**** Material provided

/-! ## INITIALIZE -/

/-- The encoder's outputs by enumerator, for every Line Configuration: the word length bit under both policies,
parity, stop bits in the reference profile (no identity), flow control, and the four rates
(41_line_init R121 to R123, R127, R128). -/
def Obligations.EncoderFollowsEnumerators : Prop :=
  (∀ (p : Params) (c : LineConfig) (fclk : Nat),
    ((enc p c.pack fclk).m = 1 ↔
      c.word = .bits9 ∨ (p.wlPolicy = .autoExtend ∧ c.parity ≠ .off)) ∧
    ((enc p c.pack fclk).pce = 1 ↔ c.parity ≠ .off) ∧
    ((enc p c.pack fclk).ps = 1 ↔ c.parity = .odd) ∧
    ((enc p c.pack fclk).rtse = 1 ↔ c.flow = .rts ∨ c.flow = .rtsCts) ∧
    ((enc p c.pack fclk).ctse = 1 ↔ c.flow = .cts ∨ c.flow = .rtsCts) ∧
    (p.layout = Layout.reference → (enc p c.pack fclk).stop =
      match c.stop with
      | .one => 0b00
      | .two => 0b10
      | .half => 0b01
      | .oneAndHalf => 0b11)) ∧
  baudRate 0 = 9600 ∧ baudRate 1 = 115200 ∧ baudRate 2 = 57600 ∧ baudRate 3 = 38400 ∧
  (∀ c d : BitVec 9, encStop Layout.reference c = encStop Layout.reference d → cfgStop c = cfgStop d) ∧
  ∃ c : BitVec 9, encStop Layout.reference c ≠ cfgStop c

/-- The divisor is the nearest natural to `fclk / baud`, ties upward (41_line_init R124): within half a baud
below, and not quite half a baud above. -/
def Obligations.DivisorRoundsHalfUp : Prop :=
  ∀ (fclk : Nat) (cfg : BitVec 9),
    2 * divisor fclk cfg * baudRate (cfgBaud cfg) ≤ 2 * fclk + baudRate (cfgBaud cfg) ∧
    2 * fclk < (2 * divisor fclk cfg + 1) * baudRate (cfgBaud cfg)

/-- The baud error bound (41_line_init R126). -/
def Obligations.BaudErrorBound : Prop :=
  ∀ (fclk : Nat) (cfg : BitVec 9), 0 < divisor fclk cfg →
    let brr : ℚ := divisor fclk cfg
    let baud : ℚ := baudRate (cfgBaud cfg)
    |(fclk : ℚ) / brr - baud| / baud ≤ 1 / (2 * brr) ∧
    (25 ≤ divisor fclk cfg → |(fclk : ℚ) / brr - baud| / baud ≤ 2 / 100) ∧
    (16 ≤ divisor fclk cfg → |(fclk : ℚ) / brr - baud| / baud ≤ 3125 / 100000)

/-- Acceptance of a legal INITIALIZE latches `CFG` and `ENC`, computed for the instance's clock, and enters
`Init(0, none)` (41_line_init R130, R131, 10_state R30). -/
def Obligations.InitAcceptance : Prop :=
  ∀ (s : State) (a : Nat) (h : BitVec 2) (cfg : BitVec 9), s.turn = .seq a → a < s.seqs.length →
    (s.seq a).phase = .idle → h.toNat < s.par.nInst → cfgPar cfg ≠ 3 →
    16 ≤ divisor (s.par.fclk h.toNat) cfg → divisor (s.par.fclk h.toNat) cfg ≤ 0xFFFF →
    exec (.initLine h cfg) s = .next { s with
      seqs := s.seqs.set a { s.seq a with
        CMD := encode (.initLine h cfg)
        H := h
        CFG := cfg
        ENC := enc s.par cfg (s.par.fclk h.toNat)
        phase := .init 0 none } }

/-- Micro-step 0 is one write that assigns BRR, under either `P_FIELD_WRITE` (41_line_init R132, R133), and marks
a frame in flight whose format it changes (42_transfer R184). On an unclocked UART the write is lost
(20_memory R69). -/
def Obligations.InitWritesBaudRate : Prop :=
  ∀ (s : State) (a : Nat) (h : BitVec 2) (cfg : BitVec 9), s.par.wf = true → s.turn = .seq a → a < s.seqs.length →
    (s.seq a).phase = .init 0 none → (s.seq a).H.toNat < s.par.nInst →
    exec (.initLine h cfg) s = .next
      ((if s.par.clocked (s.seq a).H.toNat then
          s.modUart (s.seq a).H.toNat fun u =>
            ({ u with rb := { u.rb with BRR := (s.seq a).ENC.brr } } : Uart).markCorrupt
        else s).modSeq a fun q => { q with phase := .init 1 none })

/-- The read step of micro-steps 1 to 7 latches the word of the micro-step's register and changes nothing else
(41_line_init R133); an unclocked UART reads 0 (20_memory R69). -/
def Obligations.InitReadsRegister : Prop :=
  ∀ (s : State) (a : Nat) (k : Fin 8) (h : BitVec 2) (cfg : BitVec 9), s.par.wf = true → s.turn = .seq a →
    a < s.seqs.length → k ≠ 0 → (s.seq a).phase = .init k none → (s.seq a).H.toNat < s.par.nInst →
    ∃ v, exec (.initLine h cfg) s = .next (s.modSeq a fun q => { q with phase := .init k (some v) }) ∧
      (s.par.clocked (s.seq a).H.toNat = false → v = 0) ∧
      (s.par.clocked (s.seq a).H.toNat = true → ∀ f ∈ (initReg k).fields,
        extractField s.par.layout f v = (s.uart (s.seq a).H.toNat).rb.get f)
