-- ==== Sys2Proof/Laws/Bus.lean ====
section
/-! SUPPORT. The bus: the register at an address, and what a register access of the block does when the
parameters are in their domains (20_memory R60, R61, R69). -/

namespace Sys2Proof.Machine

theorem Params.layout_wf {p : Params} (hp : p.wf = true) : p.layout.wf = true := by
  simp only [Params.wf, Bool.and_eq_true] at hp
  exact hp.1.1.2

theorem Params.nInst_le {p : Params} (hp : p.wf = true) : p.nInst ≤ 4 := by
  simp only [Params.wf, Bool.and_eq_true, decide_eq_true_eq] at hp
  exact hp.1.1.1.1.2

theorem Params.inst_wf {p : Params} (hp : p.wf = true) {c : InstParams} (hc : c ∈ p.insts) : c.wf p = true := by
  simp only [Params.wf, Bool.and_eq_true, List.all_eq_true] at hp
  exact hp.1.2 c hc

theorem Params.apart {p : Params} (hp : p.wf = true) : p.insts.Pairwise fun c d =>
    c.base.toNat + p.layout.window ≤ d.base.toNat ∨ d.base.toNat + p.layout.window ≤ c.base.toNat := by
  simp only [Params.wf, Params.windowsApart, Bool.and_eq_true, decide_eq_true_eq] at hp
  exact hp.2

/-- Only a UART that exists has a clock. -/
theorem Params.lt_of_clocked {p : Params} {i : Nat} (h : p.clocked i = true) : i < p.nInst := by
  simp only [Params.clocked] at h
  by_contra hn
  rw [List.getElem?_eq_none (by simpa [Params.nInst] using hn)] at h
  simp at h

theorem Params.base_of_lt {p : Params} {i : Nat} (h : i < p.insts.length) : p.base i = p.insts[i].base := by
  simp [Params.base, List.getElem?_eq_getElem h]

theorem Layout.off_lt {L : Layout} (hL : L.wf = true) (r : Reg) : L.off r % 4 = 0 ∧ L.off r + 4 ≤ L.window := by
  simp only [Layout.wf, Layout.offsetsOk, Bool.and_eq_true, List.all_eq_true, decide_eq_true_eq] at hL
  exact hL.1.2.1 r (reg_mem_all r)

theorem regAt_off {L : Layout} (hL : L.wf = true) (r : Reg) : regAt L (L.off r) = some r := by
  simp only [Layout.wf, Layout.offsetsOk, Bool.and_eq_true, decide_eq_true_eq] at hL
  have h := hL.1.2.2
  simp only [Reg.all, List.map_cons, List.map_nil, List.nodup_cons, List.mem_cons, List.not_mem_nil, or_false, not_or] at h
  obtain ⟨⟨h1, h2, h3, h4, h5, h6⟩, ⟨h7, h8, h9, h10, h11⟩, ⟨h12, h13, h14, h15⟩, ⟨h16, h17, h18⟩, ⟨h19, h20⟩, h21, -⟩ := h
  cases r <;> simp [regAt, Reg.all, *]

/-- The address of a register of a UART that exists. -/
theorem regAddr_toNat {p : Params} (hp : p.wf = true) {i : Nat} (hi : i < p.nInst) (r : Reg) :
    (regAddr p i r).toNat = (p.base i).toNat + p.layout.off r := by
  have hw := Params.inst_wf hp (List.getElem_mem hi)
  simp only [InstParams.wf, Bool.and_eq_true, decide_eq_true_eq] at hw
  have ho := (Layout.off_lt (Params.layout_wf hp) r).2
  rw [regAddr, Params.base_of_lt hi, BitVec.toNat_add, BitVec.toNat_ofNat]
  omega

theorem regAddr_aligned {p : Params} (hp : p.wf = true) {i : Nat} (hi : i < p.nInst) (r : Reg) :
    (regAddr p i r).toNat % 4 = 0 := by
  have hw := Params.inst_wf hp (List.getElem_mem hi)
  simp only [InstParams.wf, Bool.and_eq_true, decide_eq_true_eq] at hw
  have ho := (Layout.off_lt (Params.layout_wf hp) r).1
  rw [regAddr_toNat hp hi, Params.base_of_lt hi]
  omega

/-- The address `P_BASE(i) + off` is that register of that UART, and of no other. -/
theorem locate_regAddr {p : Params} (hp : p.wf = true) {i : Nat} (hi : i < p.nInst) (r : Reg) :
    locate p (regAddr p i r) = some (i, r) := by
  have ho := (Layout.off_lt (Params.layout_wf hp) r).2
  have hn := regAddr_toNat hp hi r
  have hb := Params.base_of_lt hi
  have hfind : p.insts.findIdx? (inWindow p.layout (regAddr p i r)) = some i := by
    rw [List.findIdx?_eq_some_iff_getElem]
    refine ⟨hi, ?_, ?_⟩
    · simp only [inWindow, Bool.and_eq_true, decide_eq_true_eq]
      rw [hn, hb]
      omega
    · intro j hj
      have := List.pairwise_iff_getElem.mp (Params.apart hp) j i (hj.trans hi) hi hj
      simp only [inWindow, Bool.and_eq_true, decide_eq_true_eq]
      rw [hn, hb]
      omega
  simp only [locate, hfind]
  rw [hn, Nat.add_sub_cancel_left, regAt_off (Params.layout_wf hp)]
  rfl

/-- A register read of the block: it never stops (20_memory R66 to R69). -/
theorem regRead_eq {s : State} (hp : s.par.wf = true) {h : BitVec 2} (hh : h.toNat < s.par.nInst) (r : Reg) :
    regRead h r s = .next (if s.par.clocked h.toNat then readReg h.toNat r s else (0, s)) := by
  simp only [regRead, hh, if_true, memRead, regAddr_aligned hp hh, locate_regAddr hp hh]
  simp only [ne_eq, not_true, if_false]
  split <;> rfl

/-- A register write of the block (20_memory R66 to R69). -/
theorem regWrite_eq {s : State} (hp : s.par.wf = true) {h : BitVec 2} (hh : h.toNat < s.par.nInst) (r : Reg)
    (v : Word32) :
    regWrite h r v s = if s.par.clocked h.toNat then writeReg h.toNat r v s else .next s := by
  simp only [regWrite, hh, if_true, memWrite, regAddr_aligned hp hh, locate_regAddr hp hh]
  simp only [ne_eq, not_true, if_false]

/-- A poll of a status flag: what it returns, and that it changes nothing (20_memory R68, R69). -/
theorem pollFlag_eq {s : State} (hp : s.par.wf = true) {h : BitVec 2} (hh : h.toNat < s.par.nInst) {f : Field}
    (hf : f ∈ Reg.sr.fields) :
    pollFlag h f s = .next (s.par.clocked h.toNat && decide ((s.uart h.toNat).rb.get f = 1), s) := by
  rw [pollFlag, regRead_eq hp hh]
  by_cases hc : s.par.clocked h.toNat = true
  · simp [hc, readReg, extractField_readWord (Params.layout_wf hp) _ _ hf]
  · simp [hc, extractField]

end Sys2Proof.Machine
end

********
**** Material provided

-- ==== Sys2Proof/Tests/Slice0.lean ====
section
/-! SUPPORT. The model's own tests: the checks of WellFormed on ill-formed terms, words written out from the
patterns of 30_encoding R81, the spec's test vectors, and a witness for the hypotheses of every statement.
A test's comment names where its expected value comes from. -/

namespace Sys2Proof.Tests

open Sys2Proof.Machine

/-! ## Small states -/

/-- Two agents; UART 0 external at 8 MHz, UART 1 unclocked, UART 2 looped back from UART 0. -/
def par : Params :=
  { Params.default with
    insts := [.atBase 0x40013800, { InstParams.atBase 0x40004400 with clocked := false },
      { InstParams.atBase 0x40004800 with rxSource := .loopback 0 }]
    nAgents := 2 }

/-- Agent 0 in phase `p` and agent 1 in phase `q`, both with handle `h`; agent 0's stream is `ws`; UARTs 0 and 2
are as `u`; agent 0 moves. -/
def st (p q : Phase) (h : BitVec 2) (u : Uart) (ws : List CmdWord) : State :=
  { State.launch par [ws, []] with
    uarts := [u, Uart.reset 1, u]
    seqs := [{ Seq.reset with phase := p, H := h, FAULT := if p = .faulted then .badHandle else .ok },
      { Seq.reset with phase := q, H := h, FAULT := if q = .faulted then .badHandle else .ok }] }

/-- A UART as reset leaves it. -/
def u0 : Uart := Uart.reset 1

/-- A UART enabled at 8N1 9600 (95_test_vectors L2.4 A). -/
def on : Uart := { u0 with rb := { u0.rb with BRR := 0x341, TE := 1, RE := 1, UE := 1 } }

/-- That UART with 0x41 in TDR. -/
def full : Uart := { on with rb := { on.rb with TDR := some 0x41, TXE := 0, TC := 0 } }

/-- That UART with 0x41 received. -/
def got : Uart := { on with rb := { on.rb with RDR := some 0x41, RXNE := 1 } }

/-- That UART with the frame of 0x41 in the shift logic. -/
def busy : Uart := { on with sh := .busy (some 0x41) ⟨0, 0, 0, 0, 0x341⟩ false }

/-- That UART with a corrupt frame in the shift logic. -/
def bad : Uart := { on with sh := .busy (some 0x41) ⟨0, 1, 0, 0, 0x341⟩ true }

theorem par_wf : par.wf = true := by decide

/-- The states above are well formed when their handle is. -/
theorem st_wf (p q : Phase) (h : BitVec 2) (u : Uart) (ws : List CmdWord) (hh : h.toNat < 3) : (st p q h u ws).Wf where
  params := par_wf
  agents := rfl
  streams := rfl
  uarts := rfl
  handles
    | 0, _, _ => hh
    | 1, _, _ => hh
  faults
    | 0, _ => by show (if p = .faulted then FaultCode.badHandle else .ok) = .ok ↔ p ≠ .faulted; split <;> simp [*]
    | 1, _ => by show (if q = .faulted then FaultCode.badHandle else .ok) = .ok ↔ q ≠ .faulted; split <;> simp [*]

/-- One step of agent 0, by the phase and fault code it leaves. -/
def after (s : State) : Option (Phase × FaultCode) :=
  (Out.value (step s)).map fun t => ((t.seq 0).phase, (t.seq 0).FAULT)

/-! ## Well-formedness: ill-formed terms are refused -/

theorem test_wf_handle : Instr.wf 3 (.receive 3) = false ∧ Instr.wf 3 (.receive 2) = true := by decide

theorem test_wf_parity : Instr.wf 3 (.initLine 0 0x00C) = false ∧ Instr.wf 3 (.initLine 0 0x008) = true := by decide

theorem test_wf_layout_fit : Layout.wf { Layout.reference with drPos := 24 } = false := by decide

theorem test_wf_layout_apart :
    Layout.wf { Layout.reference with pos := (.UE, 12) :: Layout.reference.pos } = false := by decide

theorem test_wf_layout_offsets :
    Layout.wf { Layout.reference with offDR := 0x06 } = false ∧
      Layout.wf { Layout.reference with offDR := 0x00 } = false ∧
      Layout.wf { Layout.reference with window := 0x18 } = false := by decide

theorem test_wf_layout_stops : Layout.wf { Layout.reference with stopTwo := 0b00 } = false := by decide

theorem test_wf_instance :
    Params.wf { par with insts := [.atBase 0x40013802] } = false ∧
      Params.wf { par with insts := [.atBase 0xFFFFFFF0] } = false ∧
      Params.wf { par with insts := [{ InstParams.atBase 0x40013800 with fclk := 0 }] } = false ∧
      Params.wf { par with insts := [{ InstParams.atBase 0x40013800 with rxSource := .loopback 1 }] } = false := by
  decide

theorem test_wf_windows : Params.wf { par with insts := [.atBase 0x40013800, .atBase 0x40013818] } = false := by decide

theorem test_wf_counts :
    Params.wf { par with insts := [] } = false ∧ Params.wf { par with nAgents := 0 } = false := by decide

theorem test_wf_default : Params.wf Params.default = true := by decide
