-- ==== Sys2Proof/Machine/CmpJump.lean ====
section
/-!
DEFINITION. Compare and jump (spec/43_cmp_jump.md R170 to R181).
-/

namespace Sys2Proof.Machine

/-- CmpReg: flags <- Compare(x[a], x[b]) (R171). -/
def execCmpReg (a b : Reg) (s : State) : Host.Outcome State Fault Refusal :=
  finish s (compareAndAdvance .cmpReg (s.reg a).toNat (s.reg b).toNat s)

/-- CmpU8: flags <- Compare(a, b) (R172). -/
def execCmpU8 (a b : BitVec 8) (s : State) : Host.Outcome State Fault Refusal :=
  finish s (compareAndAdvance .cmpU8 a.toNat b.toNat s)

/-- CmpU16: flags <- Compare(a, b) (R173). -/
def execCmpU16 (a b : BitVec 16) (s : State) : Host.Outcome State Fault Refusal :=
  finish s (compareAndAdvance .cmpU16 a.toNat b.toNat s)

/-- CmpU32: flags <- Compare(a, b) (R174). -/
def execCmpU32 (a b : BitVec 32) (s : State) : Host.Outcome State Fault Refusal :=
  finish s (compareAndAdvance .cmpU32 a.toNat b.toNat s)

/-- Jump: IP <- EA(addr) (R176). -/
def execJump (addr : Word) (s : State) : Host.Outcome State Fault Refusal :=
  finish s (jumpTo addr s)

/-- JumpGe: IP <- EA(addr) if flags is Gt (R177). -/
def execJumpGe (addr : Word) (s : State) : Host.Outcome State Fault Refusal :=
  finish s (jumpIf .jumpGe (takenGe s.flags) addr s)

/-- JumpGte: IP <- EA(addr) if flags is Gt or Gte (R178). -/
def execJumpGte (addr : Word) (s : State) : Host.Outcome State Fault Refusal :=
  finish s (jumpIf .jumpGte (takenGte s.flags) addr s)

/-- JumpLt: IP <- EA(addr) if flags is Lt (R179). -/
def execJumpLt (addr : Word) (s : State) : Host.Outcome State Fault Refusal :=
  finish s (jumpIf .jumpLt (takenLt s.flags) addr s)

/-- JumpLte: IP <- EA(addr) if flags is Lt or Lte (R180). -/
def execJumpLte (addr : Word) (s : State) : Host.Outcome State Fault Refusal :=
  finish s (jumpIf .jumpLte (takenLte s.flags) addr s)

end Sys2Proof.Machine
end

********
**** Material provided

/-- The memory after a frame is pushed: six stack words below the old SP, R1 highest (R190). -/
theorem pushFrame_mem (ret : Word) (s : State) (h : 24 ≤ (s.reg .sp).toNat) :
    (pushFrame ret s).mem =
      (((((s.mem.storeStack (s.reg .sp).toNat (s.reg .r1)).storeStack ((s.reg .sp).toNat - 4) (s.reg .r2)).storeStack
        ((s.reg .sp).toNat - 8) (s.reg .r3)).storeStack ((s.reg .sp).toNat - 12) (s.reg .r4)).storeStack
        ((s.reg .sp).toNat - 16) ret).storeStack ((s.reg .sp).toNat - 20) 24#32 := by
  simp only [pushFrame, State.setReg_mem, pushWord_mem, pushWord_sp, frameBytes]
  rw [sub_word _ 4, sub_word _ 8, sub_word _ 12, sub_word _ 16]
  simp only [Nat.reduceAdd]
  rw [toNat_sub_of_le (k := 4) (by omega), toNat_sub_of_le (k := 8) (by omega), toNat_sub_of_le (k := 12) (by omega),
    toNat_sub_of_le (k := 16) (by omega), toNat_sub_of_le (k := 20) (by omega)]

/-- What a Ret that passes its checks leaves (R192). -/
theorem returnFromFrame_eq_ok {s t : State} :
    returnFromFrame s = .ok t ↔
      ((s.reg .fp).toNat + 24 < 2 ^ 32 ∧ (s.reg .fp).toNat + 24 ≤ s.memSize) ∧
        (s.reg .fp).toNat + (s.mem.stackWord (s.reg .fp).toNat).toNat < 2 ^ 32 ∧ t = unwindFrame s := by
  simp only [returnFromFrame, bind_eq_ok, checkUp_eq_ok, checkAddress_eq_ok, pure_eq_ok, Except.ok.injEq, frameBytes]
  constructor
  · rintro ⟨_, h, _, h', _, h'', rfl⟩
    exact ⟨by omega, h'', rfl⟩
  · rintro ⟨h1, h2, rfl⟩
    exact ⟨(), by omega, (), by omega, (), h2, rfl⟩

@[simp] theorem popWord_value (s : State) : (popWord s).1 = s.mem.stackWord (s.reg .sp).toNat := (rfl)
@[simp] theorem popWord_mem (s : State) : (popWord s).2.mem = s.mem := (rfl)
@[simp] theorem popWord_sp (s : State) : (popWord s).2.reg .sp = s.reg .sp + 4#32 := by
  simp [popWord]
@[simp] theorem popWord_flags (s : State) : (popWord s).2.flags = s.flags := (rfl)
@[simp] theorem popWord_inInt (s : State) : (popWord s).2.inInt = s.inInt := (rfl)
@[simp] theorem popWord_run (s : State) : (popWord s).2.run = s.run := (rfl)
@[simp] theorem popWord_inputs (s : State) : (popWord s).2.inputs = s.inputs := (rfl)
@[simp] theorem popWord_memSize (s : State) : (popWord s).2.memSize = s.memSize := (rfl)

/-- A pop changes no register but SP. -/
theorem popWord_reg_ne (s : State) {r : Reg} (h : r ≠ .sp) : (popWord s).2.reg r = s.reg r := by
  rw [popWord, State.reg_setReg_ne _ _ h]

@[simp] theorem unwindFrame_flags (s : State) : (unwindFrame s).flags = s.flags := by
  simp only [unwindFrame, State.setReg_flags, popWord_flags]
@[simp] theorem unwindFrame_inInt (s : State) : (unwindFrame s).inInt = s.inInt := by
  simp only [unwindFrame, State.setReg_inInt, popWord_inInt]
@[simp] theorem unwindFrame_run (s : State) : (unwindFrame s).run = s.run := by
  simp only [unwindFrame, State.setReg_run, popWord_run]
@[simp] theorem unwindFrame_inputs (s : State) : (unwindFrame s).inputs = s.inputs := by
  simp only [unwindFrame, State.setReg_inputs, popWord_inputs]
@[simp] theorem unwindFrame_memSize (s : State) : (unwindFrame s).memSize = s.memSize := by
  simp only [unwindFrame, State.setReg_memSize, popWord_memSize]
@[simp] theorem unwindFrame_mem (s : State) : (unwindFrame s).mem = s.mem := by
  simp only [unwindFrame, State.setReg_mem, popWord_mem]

********

● **Your goal**: Copy out only the lines of the records above from the one with "Bool.and_eq_true, decide_eq_true_eq] at hL" through the one with "(regAddr p i r).toNat = (p.base", exactly as they stand, both included.

● **Answer to the problem**:
  simp only [Layout.wf, Layout.offsetsOk, Bool.and_eq_true, decide_eq_true_eq] at hL
  have h := hL.1.2.2
  simp only [Reg.all, List.map_cons, List.map_nil, List.nodup_cons, List.mem_cons, List.not_mem_nil, or_false, not_or] at h
  obtain ⟨⟨h1, h2, h3, h4, h5, h6⟩, ⟨h7, h8, h9, h10, h11⟩, ⟨h12, h13, h14, h15⟩, ⟨h16, h17, h18⟩, ⟨h19, h20⟩, h21, -⟩ := h
  cases r <;> simp [regAt, Reg.all, *]

/-- The address of a register of a UART that exists. -/
theorem regAddr_toNat {p : Params} (hp : p.wf = true) {i : Nat} (hi : i < p.nInst) (r : Reg) :
    (regAddr p i r).toNat = (p.base i).toNat + p.layout.off r := by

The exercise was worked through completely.